* [WHAT IS BEING ASKED]: Please write out, exactly as they appear, the line containing "instance's parameters and" and every line after it to the end of the records, and nothing more.

* [RECORDS FOR PROCESSING]:

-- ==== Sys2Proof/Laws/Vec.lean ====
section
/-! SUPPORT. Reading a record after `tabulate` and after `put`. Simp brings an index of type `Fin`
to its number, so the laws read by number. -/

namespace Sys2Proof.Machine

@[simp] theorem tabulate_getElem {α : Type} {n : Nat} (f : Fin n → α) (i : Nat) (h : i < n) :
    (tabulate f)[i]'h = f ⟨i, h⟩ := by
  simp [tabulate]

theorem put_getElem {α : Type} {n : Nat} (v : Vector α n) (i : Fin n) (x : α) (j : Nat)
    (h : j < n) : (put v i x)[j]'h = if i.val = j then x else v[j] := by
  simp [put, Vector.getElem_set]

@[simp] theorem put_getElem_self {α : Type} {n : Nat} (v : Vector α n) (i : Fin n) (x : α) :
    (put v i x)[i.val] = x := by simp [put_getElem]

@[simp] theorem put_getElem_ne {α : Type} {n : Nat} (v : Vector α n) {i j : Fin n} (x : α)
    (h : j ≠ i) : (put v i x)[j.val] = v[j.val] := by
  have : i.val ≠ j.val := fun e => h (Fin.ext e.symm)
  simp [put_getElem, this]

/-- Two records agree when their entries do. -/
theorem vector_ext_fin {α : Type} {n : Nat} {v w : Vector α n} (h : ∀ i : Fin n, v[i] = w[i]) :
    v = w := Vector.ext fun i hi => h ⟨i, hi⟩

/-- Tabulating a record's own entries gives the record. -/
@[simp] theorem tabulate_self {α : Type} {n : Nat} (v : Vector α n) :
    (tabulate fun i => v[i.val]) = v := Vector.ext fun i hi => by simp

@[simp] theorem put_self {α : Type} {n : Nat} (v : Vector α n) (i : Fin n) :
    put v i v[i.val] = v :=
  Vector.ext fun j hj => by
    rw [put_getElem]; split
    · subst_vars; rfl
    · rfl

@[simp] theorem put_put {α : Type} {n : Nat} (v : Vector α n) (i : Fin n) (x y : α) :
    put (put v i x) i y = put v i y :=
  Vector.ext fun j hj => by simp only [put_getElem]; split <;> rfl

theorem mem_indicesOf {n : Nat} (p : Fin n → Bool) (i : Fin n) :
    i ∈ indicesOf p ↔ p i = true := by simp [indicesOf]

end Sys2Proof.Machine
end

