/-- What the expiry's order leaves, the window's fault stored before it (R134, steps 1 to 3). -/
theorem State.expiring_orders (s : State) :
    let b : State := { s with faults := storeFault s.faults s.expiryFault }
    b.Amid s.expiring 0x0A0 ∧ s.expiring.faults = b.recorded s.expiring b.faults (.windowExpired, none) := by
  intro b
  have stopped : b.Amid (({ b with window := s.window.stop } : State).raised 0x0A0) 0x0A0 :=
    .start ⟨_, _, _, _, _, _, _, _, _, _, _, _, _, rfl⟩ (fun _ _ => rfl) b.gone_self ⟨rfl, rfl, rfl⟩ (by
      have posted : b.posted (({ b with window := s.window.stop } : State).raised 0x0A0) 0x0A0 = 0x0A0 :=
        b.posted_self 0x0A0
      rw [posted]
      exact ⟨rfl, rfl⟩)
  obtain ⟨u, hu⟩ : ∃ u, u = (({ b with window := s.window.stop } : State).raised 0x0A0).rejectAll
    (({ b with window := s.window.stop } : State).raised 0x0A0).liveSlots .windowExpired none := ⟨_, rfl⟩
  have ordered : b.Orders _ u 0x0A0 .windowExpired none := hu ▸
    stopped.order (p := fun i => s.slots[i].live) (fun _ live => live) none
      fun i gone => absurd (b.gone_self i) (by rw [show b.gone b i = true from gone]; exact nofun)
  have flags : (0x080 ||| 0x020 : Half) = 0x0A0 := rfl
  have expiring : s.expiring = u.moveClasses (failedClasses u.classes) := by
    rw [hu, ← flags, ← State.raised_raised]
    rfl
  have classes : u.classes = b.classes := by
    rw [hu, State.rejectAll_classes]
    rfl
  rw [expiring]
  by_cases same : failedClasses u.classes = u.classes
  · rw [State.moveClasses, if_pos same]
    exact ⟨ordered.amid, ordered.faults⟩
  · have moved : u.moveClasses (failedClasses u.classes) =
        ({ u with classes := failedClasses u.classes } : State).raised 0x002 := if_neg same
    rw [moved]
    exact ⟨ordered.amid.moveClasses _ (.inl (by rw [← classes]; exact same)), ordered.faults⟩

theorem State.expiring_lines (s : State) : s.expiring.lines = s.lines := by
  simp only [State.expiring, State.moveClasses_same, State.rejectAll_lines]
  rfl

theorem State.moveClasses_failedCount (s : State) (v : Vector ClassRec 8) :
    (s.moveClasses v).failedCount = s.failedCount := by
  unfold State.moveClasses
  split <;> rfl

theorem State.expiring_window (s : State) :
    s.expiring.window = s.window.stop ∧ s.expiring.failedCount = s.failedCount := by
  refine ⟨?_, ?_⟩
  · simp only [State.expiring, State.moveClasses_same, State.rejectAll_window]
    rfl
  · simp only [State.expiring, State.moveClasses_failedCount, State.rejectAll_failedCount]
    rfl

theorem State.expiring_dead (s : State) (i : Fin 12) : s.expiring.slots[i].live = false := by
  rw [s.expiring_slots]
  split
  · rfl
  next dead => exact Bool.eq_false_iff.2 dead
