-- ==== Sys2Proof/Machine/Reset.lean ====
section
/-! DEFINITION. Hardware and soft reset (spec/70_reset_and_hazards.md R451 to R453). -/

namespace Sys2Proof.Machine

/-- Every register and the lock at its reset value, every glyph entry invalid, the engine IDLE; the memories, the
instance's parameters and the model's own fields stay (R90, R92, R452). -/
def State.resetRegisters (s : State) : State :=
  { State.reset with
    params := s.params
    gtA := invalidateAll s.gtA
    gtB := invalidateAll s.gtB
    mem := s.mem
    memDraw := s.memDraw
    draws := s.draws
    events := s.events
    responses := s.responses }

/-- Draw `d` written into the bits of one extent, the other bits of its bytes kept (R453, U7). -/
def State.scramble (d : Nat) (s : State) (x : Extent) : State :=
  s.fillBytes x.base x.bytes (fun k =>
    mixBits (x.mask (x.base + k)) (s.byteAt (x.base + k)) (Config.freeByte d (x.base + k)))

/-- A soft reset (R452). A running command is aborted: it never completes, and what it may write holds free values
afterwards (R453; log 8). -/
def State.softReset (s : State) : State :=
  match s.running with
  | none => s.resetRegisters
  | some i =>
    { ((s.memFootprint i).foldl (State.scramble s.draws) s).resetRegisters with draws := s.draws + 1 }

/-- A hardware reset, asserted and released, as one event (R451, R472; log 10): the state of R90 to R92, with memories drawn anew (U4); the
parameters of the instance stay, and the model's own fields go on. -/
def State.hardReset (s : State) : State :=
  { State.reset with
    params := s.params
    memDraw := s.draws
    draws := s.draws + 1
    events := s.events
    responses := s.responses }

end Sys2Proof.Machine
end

* [SOLVED PROBLEM]:
instance's parameters and the model's own fields stay (R90, R92, R452). -/
def State.resetRegisters (s : State) : State :=
  { State.reset with
    params := s.params
    gtA := invalidateAll s.gtA
    gtB := invalidateAll s.gtB
    mem := s.mem
    memDraw := s.memDraw
    draws := s.draws
    events := s.events
    responses := s.responses }

/-- Draw `d` written into the bits of one extent, the other bits of its bytes kept (R453, U7). -/
def State.scramble (d : Nat) (s : State) (x : Extent) : State :=
  s.fillBytes x.base x.bytes (fun k =>
    mixBits (x.mask (x.base + k)) (s.byteAt (x.base + k)) (Config.freeByte d (x.base + k)))

/-- A soft reset (R452). A running command is aborted: it never completes, and what it may write holds free values
afterwards (R453; log 8). -/
def State.softReset (s : State) : State :=
  match s.running with
  | none => s.resetRegisters
  | some i =>
    { ((s.memFootprint i).foldl (State.scramble s.draws) s).resetRegisters with draws := s.draws + 1 }

/-- A hardware reset, asserted and released, as one event (R451, R472; log 10): the state of R90 to R92, with memories drawn anew (U4); the
parameters of the instance stay, and the model's own fields go on. -/
def State.hardReset (s : State) : State :=
  { State.reset with
    params := s.params
    memDraw := s.draws
    draws := s.draws + 1
    events := s.events
    responses := s.responses }

end Sys2Proof.Machine
end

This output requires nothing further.